Правильно говорят: не поминай черта на ночь. Когда веселье было в самом разгаре, к Юльке, то есть к миссис Алан Мейл, подошел вежливый метрдотель и, вежливо изогнувшись, что-то тихо сказал на ушко. Ирина увидела, как дочь напряглась, но спокойно кивнула. И Алан, глядя на жену, тоже зачем-то кивнул. Минуту спустя в зал внесли огромную корзину удивительных – желтых с бордовыми краями лепестков – роз и поставили посреди зала перед Юлькой. Марго подняла брови, Литвиненко пошел пятнами, девчонки собрались вокруг, ахая на все лады, Алан смотрел на жену. Она, подхватив кружевной шлейф – Ирина изумилась этому не виданному никогда у дочери жесту, – обошла корзину, трогая пальцами бутоны, нашла карточку – не то визитку, не то записку. Читать не стала. Усмехнувшись, разорвала дважды, отдав обрывки подруге. На вопросительный взгляд мужа сказала что-то успокаивающее и мимолетно улыбнулась. Потом схватила розы в охапку, разбросала их по полу и принялась на них танцевать. Что-что, а уж танцевала Юлька великолепно.

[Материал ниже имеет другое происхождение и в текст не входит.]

/-! ## `replyLine` -/

@[simp] theorem replyLine_ready (c : Chip) (l : LineNo) (t k : Byte) (x : Cls) (y : Reason) (d : List Byte) : (c.replyLine l t k x y d).ready = c.ready := rfl
@[simp] theorem replyLine_resetCause (c : Chip) (l : LineNo) (t k : Byte) (x : Cls) (y : Reason) (d : List Byte) : (c.replyLine l t k x y d).resetCause = c.resetCause := rfl
@[simp] theorem replyLine_clock (c : Chip) (l : LineNo) (t k : Byte) (x : Cls) (y : Reason) (d : List Byte) : (c.replyLine l t k x y d).clock = c.clock := rfl
@[simp] theorem replyLine_clockNotSet (c : Chip) (l : LineNo) (t k : Byte) (x : Cls) (y : Reason) (d : List Byte) : (c.replyLine l t k x y d).clockNotSet = c.clockNotSet := rfl
@[simp] theorem replyLine_lowMark (c : Chip) (l : LineNo) (t k : Byte) (x : Cls) (y : Reason) (d : List Byte) : (c.replyLine l t k x y d).lowMark = c.lowMark := rfl
@[simp] theorem replyLine_faxReserve (c : Chip) (l : LineNo) (t k : Byte) (x : Cls) (y : Reason) (d : List Byte) : (c.replyLine l t k x y d).faxReserve = c.faxReserve := rfl
@[simp] theorem replyLine_priority (c : Chip) (l : LineNo) (t k : Byte) (x : Cls) (y : Reason) (d : List Byte) : (c.replyLine l t k x y d).priority = c.priority := rfl
@[simp] theorem replyLine_localMax (c : Chip) (l : LineNo) (t k : Byte) (x : Cls) (y : Reason) (d : List Byte) : (c.replyLine l t k x y d).localMax = c.localMax := rfl
@[simp] theorem replyLine_link (c : Chip) (l : LineNo) (t k : Byte) (x : Cls) (y : Reason) (d : List Byte) : (c.replyLine l t k x y d).link = c.link.reply (b1 l.val) t k x y d := rfl
@[simp] theorem replyLine_store (c : Chip) (l : LineNo) (t k : Byte) (x : Cls) (y : Reason) (d : List Byte) : (c.replyLine l t k x y d).store = c.store := rfl
@[simp] theorem replyLine_chans (c : Chip) (l : LineNo) (t k : Byte) (x : Cls) (y : Reason) (d : List Byte) : (c.replyLine l t k x y d).chans = c.chans := rfl
@[simp] theorem replyLine_port (c : Chip) (l : LineNo) (t k : Byte) (x : Cls) (y : Reason) (d : List Byte) : (c.replyLine l t k x y d).port = c.port := rfl
@[simp] theorem replyLine_codecs (c : Chip) (l : LineNo) (t k : Byte) (x : Cls) (y : Reason) (d : List Byte) : (c.replyLine l t k x y d).codecs = c.codecs := rfl
@[simp] theorem replyLine_epaths (c : Chip) (l : LineNo) (t k : Byte) (x : Cls) (y : Reason) (d : List Byte) : (c.replyLine l t k x y d).epaths = c.epaths := rfl
@[simp] theorem replyLine_readReq (c : Chip) (l : LineNo) (t k : Byte) (x : Cls) (y : Reason) (d : List Byte) : (c.replyLine l t k x y d).readReq = c.readReq := rfl
@[simp] theorem replyLine_writeReq (c : Chip) (l : LineNo) (t k : Byte) (x : Cls) (y : Reason) (d : List Byte) : (c.replyLine l t k x y d).writeReq = c.writeReq := rfl
@[simp] theorem replyLine_lines (c : Chip) (l : LineNo) (t k : Byte) (x : Cls) (y : Reason) (d : List Byte) : (c.replyLine l t k x y d).lines = c.lines := rfl
@[simp] theorem replyLine_calls (c : Chip) (l : LineNo) (t k : Byte) (x : Cls) (y : Reason) (d : List Byte) : (c.replyLine l t k x y d).calls = c.calls := rfl
@[simp] theorem replyLine_plans (c : Chip) (l : LineNo) (t k : Byte) (x : Cls) (y : Reason) (d : List Byte) : (c.replyLine l t k x y d).plans = c.plans := rfl
@[simp] theorem replyLine_screen (c : Chip) (l : LineNo) (t k : Byte) (x : Cls) (y : Reason) (d : List Byte) : (c.replyLine l t k x y d).screen = c.screen := rfl
@[simp] theorem replyLine_engines (c : Chip) (l : LineNo) (t k : Byte) (x : Cls) (y : Reason) (d : List Byte) : (c.replyLine l t k x y d).engines = c.engines := rfl
@[simp] theorem replyLine_units (c : Chip) (l : LineNo) (t k : Byte) (x : Cls) (y : Reason) (d : List Byte) : (c.replyLine l t k x y d).units = c.units := rfl
@[simp] theorem replyLine_linkOpts (c : Chip) (l : LineNo) (t k : Byte) (x : Cls) (y : Reason) (d : List Byte) : (c.replyLine l t k x y d).linkOpts = c.linkOpts := rfl
@[simp] theorem replyLine_linkPort (c : Chip) (l : LineNo) (t k : Byte) (x : Cls) (y : Reason) (d : List Byte) : (c.replyLine l t k x y d).linkPort = c.linkPort := rfl
@[simp] theorem replyLine_fax (c : Chip) (l : LineNo) (t k : Byte) (x : Cls) (y : Reason) (d : List Byte) : (c.replyLine l t k x y d).fax = c.fax := rfl
@[simp] theorem replyLine_faxOpts (c : Chip) (l : LineNo) (t k : Byte) (x : Cls) (y : Reason) (d : List Byte) : (c.replyLine l t k x y d).faxOpts = c.faxOpts := rfl
@[simp] theorem replyLine_faxLast (c : Chip) (l : LineNo) (t k : Byte) (x : Cls) (y : Reason) (d : List Byte) : (c.replyLine l t k x y d).faxLast = c.faxLast := rfl
@[simp] theorem replyLine_mailboxes (c : Chip) (l : LineNo) (t k : Byte) (x : Cls) (y : Reason) (d : List Byte) : (c.replyLine l t k x y d).mailboxes = c.mailboxes := rfl
@[simp] theorem replyLine_seqs (c : Chip) (l : LineNo) (t k : Byte) (x : Cls) (y : Reason) (d : List Byte) : (c.replyLine l t k x y d).seqs = c.seqs := rfl
@[simp] theorem replyLine_trees (c : Chip) (l : LineNo) (t k : Byte) (x : Cls) (y : Reason) (d : List Byte) : (c.replyLine l t k x y d).trees = c.trees := rfl

end Chip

Ирина догадалась, что цветы были от Горюнова – во-первых, от кого же еще, а во-вторых, танцевала Юлька с ожесточением, движения были резкими, нарочито угловатыми. Все замерли, но тут, не выдержав, к ней подскочил мистер Мейл-старший и пустился вприсядку («Откуда только набрался?» – удивилась Ирина). Алан танцевать не стал, просто стоял рядом, смотрел.